Follow @Chris_Ciaccia

Friday, October 24, 2014

The Butterfly Machine

There's a phenomenon called the Butterfly Effect.  One common quotation is "It has been said that something as small as the flutter of a butterfly's wing can ultimately cause a typhoon halfway around the world."

Today I am here to tell you that for that to be true, the entire world would have to be engineered to allow the butterfly to do that.  The original insight regarding how small changes to complex systems occurred as a result of changing a parameter by a little less than one ten-thousandth.  Well, the force of a butterfly and that of a large storm are different by a much larger margin, and the distances around the world contain many effects that dampen any action — even if the wind travels predominantly one direction for a time, there are often moments where it reverses.  For the butterfly flapping its wings to accomplish so much, the system/machine would have to be perfectly designed to amplify the force and transmit it across very long distances without interruption.

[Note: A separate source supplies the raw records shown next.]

/-- Lines that decode, with a registered handler: what stands in `disp_log` are their messages in order, and nothing stands
in `err_log` (R215, R227). -/
theorem logs_completeLineEvents {h : HndId} {decoded : List (Line × Message)}
    (hm : ∀ p ∈ decoded, decodeLine hw (p.1.take hw.lineCap) = .ok p.2) :
    (completeLineEvents i (some h) (decoded.map Prod.fst)).filterMap Event.dispEntry? =
        decoded.map (fun p => (h, p.2)) ∧
      (completeLineEvents i (some h) (decoded.map Prod.fst)).filterMap Event.errEntry? = [] := by
  induction decoded with
  | nil => exact ⟨rfl, rfl⟩
  | cons p decoded ih =>
    obtain ⟨hp, hrest⟩ := List.forall_mem_cons.1 hm
    obtain ⟨hdisp, herr⟩ := ih hrest
    have hevents : lineEvents (some h) (p.1.take hw.lineCap) = [.disp h p.2] := by simp only [lineEvents, hp]
    simp only [completeLineEvents, List.map_cons, List.flatMap_cons, hevents, List.append_assoc] at hdisp herr ⊢
    rw [filterMap_byteReads_append (fun _ _ => rfl), filterMap_byteReads_append (fun _ _ => rfl)]
    exact ⟨congrArg ((h, p.2) :: ·) hdisp, herr⟩

/-- Settles O28: three complete lines, and then an exhausted source. -/
theorem pumpDrainsThreeLines : Obligations.PumpDrainsThreeLines := by
  intro s l1 l2 l3 m1 m2 m3 hp henv hret hd hhnd hwf hlb h1 h2 h3 ht1 ht2 ht3 hq hm1 hm2 hm3
  have hlines : LinesProper [l1, l2, l3] := by simp [LinesProper, *]
  have hq' : s.srcQueue = lineBytes hw [l1, l2, l3] ++ [] := by simp [hq, lineBytes]
  obtain ⟨t, _, n, he, -, htrace, hrest⟩ := exec_pumpOnce_lineBytes (hp ▸ nofun) henv hret hd hwf hlb hlines hq'
  have hdecoded : ∀ p ∈ [(l1, m1), (l2, m2), (l3, m3)], decodeLine hw (p.1.take hw.lineCap) = .ok p.2 := by
    simpa using ⟨hm1, hm2, hm3⟩
  obtain ⟨hdisp, herr⟩ := logs_completeLineEvents (i := s.srcId) (h := s.hndId) hdecoded
  have hhandler : s.handler = some s.hndId := if_pos hhnd
  rw [pumpEvents_nil, hhandler] at htrace
  refine ⟨t, he, ?_, ?_, hrest.trans (pumpRest_nil n)⟩
  · rw [State.dispLog, htrace, List.filterMap_append, List.filterMap_append]
    exact (List.append_nil _).trans (congrArg (s.dispLog ++ ·) hdisp)
  · rw [State.errLog, htrace, List.filterMap_append, List.filterMap_append]
    exact (List.append_nil _).trans ((congrArg (s.errLog ++ ·) herr).trans (List.append_nil _))

/-! ### An empty line -/

/-- Settles O32: the first iteration finds no line and ends the call. -/
theorem emptyLineEndsTheCall : Obligations.EmptyLineEndsTheCall := by
  intro s rest hp henv hwf hq
  have hq' : s.accept.srcQueue = hw.term :: rest := hq
  have hhead : headLine hw s.accept.srcQueue = [] := by rw [hq', headLine_cons, if_pos rfl]
  have hiter := pumpIter_of_headLine_nil (s := s.accept) henv hwf rfl hhead
  rw [takeLine_of_quiet (s := s.accept) henv hwf, hhead, hq', afterLine_cons, readEvents_cons, if_pos rfl, if_pos rfl]
    at hiter
  refine ⟨_, exec_pumpOnce_of_stop (hp ▸ nofun) hiter, ?_, rfl, rfl, Queues.get_set_self hwf _ _, ?_, ?_, ?_⟩
  · simp
  · simp [State.dispLog, Event.dispEntry?]
  · simp [State.errLog, Event.errEntry?]
  · simp

end Sys2Proof.Machine
end

section
/-! How many `SrcRead()` calls a PUMP_ONCE makes while the environment is quiet: one per byte of the source, and at most two
that answer `none` (R224). -/

namespace Sys2Proof.Machine

variable {s : State} {n : Nat}

/-- READ_LINE calls `SrcRead()` once per byte it takes, and once more if it finds no terminator (R131, R132). -/
theorem length_srcEntry_readEvents (c : Params) (i : SrcId) (q : List Byte) :
    ((readEvents c i q).filterMap Event.srcEntry?).length + (afterLine c q).length =
      q.length + if c.term ∈ q then 0 else 1 := by
  induction q with
  | nil => simp [readEvents, Event.srcEntry?]
  | cons b q ih =>
    rw [readEvents_cons, afterLine_cons]
    by_cases hb : b = c.term
    · simp [hb, Event.srcEntry?, Nat.add_comm]
    · have hb' : ¬ c.term = b := fun he => hb he.symm
      simp only [hb, hb', if_false, List.mem_cons, false_or, List.length_cons, List.filterMap_cons, Event.srcEntry?]
      omega

theorem filterMap_srcEntry_lineEvents (handler : Option HndId) (line : Line) :
    (lineEvents handler line).filterMap Event.srcEntry? = [] := by
  unfold lineEvents
  split
  · rfl
  · rfl
  · rfl

theorem handleLine_srcLog (line : Line) (s : State) : (handleLine line s).srcLog = s.srcLog := by
  rw [State.srcLog, handleLine_trace, List.filterMap_append, filterMap_srcEntry_lineEvents, List.append_nil]
  rfl

theorem respond_srcLog (r : Response) (s : State) : (s.respond r).srcLog = s.srcLog := by
  rw [State.srcLog, State.respond_trace, List.filterMap_append]
  exact List.append_nil _

/-- Taking a line trades bytes of the source for calls, and a call more if it exhausts the source. -/
theorem takeLine_srcLog_of_quiet (henv : s.env = []) (hwf : s.srcs.wf) :
    (takeLine hw s).srcLog.length + (takeLine hw s).srcQueue.length =
      s.srcLog.length + s.srcQueue.length + if hw.term ∈ s.srcQueue then 0 else 1 := by
  have hcount := length_srcEntry_readEvents hw s.srcId s.srcQueue
  have hlog : (takeLine hw s).srcLog = s.srcLog ++ (readEvents hw s.srcId s.srcQueue).filterMap Event.srcEntry? := by
    rw [takeLine_of_quiet henv hwf]
    exact List.filterMap_append
  rw [takeLine_srcQueue_of_quiet henv hwf, hlog, List.length_append]
  omega

/-- The head of the loop with the environment quiet: each byte that left the source took one call, and after the call that
found the source exhausted there is none left (R224). -/
structure State.ReadsWithin (n : Nat) (s : State) : Prop where
  env : s.env = []
  srcs_wf : s.srcs.wf
  reads : s.srcLog.length + s.srcQueue.length ≤ n ∨ s.srcQueue = [] ∧ s.srcLog.length ≤ n + 1

/-- A line is taken with at most one call beyond those of its bytes. -/
theorem State.ReadsWithin.takeLine_le (h : s.ReadsWithin n) : (takeLine hw s).srcLog.length ≤ n + 2 := by
  have hcount := takeLine_srcLog_of_quiet h.env h.srcs_wf
  have hone : (if hw.term ∈ s.srcQueue then 0 else 1) ≤ 1 := by split <;> omega
  rcases h.reads with hle | ⟨hnil, hle⟩
  · omega
  · rw [hnil, List.length_nil] at hcount
    rw [hnil] at hone
    omega

/-- A line that is not empty came from a source that was not exhausted before. -/
theorem State.ReadsWithin.next (h : s.ReadsWithin n) (hl : headLine hw s.srcQueue ≠ []) (line : Line) :
    (handleLine line (takeLine hw s)).ReadsWithin n := by
  obtain ⟨henv, hwf⟩ := handleLine_takeLine_quiet line h.env h.srcs_wf
  have hcount := takeLine_srcLog_of_quiet h.env h.srcs_wf
  refine ⟨henv, hwf, ?_⟩
  rw [handleLine_srcQueue, handleLine_srcLog]
  rcases h.reads with hle | ⟨hnil, -⟩
  · by_cases hterm : hw.term ∈ s.srcQueue
    · rw [if_pos hterm] at hcount
      exact .inl (by omega)
    · rw [if_neg hterm] at hcount
      exact .inr ⟨(takeLine_srcQueue_of_quiet h.env h.srcs_wf).trans (afterLine_of_not_mem hw hterm), by omega⟩
  · exact absurd (by rw [hnil, headLine_nil]) hl

theorem pumpLoop_srcLog_le (k : Nat) (hb : s.busy = true) (h : s.ReadsWithin n) : (pumpLoop k s).srcLog.length ≤ n + 2 :=
  pumpLoop_ends (State.ReadsWithin n) (·.srcLog.length ≤ n + 2)
    (hbound := fun s h _ => by
      rcases h.reads with hle | ⟨-, hle⟩
      · show s.srcLog.length ≤ n + 2
        omega
      · exact Nat.le_succ_of_le hle)
    (habort := fun _ h _ _ => h.takeLine_le)
    (hdone := fun _ h _ _ _ => by
      rw [respond_srcLog]
      exact h.takeLine_le)
    (hheld := fun _ _ h _ _ _ ht _ => by
      rw [ht, handleLine_srcLog]
      exact h.takeLine_le)
    (hagain := fun _ _ h _ _ hl ht _ => ht ▸ h.next (mt (takeLine_lbLen_eq_zero_iff h.env h.srcs_wf).2 hl) _)
    k s hb h

/-- Settles O31: without a source there is no call, and with one every call beyond the bytes answers `none`. -/
theorem pumpReadsAtMostTwoMore : Obligations.PumpReadsAtMostTwoMore := by
  intro s t henv hwf he
  by_cases hp : s.pstate = .detached
  · rw [exec_pumpOnce_of_detached_spared hp (spared_one_of_nil henv), tick_of_quiet hw henv] at he
    cases he
    have hlog : (s.answered (.status .ok)).srcLog = s.srcLog := respond_srcLog _ s
    rw [hlog]
    omega
  · cases he
    rw [pumpOnce, if_neg (State.accept_pstate s ▸ hp)]
    exact pumpLoop_srcLog_le (s := s.accept) _ rfl ⟨henv, hwf, .inl (Nat.le_refl _)⟩

end Sys2Proof.Machine
end

section
/-! The configuration commands (`44_config_commands.md`): one moment, one register write and the RSP (R249), and what the
next PUMP_ONCE makes of the register: the source it reads (R240), its being a no-op (R242) and the handler it dispatches to
(R246). -/

namespace Sys2Proof.Machine

variable {s t : State} {c : Params} {trace : List Event} {callback : HndId}

/-! ### The one action of a configuration command -/

/-- A one-byte operand is its own encoding (log 1). -/
theorem natBytes_one_toNat (v : Byte) : natBytes 1 v.toNat = [v] := by simp [natBytes]

/-- A command of one action that no reset strikes: its moment, and then the action (R249, log 4). -/
theorem next_accept_act_of_spared (f : State → State) (h : s.Spared 1) :
    (.next (s.accept.act hw f) : Host.Outcome State Fault Refusal) = .next (f (s.tick hw).accept) :=
  congrArg Host.Outcome.next (accept_act_of_spared hw f h)

/-- Settles O1: its one action is the RSP. -/
theorem nopChangesNothing : Obligations.NopChangesNothing := ⟨rfl, fun _ => next_accept_act_of_spared _⟩

/-- Settles O3: a detached PUMP_ONCE has no action but its RSP. -/
theorem detachSourceMakesThePumpANoOp : Obligations.DetachSourceMakesThePumpANoOp :=
  ⟨rfl, fun _ => next_accept_act_of_spared _, fun _ => exec_pumpOnce_of_detached_spared⟩

/-- Settles O4: its one action is the write of `defsrc` and the RSP. -/
theorem setDefaultSourceAddressWritesDefsrc : Obligations.SetDefaultSourceAddressWritesDefsrc := fun addr _ =>
  ⟨congrArg (3 :: ·) (natBytes_one_toNat addr), next_accept_act_of_spared _⟩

[Related -The Rectangle Range Continues for Apple (AAPL)]

I have three analogies for this: the first one is arrays of dominoes.  Many of us have seen large arrays of dominoes set up for a show, and it only takes a tiny effort of knocking down the first one to knock down the rest.  There is a big effect from a small initial action.  The only way that can happen, though, is if people spend a lot of time setting up an unstable system to amplify the initial action.  For anyone that has ever set up arrays of dominoes, you know that you have to leave out dominoes regularly while you are building, because accidents will happen, and you don't want the whole system to fall as a result.  At the end, you come back and fill in the missing pieces before showtime.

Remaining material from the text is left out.